EXERCISE »
From the records below, transcribe exactly the lines that begin at the line with "have h2 : lo ≤ lo + i := by omega" and end at the line with "hides it. -/", both included.

(EXTRACTED RECORDS begins)

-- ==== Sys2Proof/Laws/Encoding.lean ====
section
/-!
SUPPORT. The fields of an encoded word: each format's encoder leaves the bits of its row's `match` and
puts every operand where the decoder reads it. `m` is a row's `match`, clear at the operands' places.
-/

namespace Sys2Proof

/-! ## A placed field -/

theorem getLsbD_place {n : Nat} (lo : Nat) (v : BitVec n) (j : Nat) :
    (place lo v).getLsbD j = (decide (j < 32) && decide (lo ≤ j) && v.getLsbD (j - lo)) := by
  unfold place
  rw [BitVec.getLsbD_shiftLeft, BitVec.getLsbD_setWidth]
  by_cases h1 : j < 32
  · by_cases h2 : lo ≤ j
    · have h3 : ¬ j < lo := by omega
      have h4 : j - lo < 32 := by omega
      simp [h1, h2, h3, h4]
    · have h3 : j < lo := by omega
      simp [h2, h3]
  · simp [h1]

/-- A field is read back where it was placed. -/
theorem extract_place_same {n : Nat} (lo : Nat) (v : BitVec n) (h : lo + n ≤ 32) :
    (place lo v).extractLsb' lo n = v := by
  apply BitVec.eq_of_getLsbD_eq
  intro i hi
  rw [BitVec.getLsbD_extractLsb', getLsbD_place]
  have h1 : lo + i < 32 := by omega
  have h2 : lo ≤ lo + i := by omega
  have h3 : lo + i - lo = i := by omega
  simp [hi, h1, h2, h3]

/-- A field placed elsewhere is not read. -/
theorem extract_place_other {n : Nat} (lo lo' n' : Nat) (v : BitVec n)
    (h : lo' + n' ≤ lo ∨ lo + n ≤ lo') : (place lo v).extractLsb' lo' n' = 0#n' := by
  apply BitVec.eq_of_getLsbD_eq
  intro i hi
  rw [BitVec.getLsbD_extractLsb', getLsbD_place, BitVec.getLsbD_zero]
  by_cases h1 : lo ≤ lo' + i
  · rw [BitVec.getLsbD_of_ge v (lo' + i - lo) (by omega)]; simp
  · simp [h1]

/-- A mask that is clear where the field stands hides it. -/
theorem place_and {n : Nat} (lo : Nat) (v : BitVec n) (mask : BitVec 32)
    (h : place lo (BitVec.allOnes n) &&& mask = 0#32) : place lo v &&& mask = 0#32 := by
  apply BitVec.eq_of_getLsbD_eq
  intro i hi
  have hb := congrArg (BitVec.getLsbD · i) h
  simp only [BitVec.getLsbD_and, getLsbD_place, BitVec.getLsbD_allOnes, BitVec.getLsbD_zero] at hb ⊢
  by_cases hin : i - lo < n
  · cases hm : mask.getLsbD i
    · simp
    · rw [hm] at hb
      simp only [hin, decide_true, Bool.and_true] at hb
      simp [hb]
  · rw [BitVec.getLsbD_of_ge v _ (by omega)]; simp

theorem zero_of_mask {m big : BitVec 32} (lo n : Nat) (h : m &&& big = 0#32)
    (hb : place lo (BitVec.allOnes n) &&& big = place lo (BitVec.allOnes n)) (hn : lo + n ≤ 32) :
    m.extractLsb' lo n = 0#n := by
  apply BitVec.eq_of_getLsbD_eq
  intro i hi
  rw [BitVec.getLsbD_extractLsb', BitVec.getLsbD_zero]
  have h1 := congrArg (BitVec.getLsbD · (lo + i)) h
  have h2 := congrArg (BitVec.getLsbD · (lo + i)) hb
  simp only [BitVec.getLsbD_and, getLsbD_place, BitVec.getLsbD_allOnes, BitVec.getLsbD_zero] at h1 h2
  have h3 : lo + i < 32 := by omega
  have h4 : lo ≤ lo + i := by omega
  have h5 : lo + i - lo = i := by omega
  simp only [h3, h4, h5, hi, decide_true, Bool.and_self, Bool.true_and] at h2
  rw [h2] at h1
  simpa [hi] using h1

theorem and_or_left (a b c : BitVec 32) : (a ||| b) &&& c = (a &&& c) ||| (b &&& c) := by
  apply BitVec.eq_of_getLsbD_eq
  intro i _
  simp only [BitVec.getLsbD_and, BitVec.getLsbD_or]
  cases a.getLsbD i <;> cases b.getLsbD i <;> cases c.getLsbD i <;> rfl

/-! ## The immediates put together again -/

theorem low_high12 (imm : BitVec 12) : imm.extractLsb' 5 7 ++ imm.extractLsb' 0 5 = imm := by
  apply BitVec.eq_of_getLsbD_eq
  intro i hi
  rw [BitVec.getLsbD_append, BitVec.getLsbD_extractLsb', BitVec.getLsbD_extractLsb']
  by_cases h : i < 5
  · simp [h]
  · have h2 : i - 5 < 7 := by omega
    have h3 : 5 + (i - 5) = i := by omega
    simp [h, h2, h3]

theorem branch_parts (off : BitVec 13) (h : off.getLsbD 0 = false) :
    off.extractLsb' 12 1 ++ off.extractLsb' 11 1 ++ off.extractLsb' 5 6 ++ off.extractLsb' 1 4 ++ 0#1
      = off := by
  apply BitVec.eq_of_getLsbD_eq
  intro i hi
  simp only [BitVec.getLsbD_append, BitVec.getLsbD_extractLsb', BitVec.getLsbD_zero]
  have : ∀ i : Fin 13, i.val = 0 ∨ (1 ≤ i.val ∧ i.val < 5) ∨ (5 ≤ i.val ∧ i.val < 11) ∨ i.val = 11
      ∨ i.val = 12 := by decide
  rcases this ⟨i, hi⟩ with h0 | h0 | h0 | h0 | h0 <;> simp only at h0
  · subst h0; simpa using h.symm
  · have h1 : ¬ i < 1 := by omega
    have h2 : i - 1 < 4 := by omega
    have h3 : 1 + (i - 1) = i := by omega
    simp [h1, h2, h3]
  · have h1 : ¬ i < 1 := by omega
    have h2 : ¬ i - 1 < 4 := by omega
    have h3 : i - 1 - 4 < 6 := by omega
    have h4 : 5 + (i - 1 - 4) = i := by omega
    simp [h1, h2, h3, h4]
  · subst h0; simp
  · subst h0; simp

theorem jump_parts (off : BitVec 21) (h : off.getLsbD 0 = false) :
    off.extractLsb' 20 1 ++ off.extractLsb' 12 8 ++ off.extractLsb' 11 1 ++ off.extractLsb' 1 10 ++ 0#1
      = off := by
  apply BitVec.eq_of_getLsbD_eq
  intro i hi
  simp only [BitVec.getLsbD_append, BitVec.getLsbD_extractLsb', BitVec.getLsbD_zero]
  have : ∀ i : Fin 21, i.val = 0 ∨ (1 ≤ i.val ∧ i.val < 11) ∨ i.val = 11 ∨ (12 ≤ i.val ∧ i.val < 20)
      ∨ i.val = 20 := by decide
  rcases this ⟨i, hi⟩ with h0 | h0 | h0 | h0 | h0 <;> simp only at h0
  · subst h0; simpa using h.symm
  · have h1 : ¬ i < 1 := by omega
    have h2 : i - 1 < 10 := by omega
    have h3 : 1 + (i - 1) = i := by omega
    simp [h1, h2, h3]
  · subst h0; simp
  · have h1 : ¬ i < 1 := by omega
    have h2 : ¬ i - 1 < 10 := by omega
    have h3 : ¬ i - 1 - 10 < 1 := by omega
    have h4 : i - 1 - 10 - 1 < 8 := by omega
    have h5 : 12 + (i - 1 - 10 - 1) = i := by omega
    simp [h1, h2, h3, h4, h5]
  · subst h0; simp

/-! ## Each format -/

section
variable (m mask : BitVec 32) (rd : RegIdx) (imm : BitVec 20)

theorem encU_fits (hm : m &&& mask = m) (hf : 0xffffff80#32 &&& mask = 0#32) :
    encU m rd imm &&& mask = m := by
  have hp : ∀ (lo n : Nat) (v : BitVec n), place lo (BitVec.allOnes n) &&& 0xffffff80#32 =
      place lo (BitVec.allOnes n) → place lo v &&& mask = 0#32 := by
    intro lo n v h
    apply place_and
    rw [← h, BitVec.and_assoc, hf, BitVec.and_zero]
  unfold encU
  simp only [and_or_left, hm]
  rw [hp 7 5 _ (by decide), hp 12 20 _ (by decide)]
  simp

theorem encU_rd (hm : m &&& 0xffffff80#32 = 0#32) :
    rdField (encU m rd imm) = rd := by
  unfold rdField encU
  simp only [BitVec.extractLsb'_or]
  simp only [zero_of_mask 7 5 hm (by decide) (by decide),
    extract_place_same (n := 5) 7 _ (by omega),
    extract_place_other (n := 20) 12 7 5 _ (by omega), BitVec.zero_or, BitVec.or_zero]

(EXTRACTED RECORDS ends)
(EXTRACTED RECORDS begins)

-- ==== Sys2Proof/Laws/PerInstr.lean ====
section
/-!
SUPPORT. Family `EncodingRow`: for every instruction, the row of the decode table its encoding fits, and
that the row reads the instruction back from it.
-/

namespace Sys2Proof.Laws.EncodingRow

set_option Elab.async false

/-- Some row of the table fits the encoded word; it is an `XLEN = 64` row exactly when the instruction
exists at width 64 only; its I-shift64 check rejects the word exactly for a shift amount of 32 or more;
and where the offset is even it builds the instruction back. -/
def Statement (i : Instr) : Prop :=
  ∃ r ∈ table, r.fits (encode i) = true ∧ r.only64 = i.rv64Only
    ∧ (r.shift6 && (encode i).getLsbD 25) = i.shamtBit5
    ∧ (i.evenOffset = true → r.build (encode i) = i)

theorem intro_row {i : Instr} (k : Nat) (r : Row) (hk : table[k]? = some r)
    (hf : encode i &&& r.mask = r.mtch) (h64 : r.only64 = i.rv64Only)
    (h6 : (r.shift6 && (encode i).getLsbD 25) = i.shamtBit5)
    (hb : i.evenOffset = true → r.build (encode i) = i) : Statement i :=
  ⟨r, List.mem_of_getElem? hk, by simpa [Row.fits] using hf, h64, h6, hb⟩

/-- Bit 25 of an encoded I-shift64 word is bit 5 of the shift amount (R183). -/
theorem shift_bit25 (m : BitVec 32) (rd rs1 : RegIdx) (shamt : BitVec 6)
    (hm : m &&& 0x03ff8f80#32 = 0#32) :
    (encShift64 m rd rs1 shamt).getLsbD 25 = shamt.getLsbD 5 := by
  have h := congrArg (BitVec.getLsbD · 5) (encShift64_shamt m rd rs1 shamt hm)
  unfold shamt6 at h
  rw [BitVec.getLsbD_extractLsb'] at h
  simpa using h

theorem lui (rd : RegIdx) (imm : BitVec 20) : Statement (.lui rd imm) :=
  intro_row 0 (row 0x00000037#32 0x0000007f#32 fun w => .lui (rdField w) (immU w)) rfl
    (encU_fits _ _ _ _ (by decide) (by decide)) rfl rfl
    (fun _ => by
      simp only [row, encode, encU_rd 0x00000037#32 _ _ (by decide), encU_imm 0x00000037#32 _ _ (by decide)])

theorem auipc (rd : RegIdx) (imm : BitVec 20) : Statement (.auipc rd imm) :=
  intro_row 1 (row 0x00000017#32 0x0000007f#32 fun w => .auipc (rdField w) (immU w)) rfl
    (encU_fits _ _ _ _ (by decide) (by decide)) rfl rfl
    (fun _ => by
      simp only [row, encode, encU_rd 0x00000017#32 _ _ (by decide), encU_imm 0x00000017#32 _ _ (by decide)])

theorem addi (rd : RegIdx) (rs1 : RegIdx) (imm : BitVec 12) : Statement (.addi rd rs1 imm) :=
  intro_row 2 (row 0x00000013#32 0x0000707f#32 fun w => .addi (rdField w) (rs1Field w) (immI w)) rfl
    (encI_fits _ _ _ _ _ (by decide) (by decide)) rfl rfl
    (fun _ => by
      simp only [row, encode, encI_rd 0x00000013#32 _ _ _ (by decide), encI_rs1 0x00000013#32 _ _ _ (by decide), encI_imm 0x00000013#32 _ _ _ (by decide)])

(EXTRACTED RECORDS ends)
(EXTRACTED RECORDS begins)

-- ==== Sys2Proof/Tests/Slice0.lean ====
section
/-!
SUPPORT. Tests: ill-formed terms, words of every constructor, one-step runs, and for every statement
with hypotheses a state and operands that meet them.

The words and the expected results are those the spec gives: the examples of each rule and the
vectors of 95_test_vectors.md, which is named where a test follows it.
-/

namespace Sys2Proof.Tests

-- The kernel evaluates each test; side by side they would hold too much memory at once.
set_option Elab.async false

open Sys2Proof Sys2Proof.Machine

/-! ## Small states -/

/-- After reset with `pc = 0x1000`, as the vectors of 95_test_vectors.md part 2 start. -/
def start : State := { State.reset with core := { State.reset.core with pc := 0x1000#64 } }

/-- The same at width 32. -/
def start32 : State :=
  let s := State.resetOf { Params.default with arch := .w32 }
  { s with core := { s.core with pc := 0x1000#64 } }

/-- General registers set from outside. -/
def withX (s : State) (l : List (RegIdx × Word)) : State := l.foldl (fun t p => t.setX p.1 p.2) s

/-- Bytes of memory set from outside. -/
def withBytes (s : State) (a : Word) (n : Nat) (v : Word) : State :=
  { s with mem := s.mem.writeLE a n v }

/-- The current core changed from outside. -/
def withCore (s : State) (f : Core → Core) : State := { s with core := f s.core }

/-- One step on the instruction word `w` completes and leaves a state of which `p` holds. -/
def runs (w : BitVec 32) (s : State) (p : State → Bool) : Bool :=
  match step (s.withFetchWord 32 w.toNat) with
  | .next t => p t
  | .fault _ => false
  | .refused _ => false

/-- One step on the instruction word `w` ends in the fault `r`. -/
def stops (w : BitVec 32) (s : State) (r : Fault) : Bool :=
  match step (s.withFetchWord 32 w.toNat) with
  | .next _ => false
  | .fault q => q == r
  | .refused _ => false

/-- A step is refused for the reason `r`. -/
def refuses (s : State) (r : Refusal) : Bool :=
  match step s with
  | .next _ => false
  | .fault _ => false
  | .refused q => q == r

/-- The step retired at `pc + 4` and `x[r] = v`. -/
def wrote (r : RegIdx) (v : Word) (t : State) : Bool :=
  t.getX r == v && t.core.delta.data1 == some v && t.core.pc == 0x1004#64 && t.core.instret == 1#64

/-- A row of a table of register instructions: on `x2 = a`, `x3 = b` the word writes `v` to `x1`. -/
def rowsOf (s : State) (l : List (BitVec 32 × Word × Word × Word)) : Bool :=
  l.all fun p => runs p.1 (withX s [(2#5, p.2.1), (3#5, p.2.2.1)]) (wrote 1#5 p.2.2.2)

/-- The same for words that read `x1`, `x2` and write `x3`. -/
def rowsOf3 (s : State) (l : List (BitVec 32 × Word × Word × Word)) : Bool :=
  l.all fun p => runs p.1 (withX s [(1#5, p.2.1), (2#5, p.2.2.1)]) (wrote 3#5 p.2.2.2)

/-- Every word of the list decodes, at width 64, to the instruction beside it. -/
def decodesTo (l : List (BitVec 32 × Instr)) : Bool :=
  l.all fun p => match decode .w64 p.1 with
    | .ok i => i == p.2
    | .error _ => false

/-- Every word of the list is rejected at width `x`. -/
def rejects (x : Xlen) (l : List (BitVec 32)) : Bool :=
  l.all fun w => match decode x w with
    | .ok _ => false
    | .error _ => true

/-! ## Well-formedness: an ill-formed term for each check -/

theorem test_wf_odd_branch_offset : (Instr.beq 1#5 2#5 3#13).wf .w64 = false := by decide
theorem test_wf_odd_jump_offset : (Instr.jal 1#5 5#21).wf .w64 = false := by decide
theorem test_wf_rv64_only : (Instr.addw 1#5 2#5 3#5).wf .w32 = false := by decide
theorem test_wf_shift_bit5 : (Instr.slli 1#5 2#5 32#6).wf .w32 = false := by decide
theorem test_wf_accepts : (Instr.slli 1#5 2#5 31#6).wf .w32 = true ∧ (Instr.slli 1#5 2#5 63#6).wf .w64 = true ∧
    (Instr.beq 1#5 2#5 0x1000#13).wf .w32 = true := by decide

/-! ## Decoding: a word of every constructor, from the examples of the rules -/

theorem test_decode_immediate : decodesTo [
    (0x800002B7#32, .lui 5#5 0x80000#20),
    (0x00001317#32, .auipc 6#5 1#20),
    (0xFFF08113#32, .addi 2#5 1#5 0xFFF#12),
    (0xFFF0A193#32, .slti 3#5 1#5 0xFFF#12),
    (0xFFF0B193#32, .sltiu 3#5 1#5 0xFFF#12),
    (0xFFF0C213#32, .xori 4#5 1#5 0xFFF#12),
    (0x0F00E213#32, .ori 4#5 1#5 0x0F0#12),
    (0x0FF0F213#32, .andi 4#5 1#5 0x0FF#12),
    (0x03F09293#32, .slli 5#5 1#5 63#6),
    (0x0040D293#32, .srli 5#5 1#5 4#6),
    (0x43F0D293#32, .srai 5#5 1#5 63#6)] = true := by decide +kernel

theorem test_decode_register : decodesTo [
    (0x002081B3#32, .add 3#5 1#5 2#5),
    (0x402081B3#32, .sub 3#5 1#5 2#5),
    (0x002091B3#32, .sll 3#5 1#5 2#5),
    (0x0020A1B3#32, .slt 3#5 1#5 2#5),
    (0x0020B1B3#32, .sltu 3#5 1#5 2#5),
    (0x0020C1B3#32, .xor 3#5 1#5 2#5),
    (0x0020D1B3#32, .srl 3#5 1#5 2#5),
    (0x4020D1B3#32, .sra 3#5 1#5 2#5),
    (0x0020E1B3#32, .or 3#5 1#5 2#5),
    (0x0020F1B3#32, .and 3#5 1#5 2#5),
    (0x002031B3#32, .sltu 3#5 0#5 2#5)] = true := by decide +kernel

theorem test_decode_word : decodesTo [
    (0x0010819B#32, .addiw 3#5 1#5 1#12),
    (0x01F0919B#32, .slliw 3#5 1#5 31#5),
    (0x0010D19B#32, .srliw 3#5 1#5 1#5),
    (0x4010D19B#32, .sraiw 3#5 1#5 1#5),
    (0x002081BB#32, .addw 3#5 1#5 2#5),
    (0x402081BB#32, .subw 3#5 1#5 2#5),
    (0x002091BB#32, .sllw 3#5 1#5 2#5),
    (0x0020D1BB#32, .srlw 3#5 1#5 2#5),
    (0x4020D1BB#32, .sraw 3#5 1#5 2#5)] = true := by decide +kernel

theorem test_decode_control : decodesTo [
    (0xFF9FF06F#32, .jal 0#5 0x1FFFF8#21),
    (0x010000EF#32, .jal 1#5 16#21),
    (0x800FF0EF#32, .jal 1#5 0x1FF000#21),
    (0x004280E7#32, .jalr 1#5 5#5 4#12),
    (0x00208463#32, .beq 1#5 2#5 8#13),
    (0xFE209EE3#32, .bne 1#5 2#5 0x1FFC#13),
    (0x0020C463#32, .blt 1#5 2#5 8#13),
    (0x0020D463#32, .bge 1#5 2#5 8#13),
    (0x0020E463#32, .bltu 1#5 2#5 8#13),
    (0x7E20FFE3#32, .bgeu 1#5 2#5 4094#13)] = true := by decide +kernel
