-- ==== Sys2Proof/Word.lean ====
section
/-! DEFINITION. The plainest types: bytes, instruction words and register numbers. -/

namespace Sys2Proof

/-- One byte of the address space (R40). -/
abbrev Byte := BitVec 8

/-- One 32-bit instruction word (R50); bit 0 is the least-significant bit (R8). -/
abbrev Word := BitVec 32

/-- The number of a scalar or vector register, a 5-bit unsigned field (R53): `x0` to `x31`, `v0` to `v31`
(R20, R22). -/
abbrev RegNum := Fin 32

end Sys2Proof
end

(EXTRACTED RECORDS ends)

COMPLETED EXERCISE »
  have h2 : lo ≤ lo + i := by omega
  have h3 : lo + i - lo = i := by omega
  simp [hi, h1, h2, h3]

/-- A field placed elsewhere is not read. -/
theorem extract_place_other {n : Nat} (lo lo' n' : Nat) (v : BitVec n)
    (h : lo' + n' ≤ lo ∨ lo + n ≤ lo') : (place lo v).extractLsb' lo' n' = 0#n' := by
  apply BitVec.eq_of_getLsbD_eq
  intro i hi
  rw [BitVec.getLsbD_extractLsb', getLsbD_place, BitVec.getLsbD_zero]
  by_cases h1 : lo ≤ lo' + i
  · rw [BitVec.getLsbD_of_ge v (lo' + i - lo) (by omega)]; simp
  · simp [h1]

/-- A mask that is clear where the field stands hides it. -/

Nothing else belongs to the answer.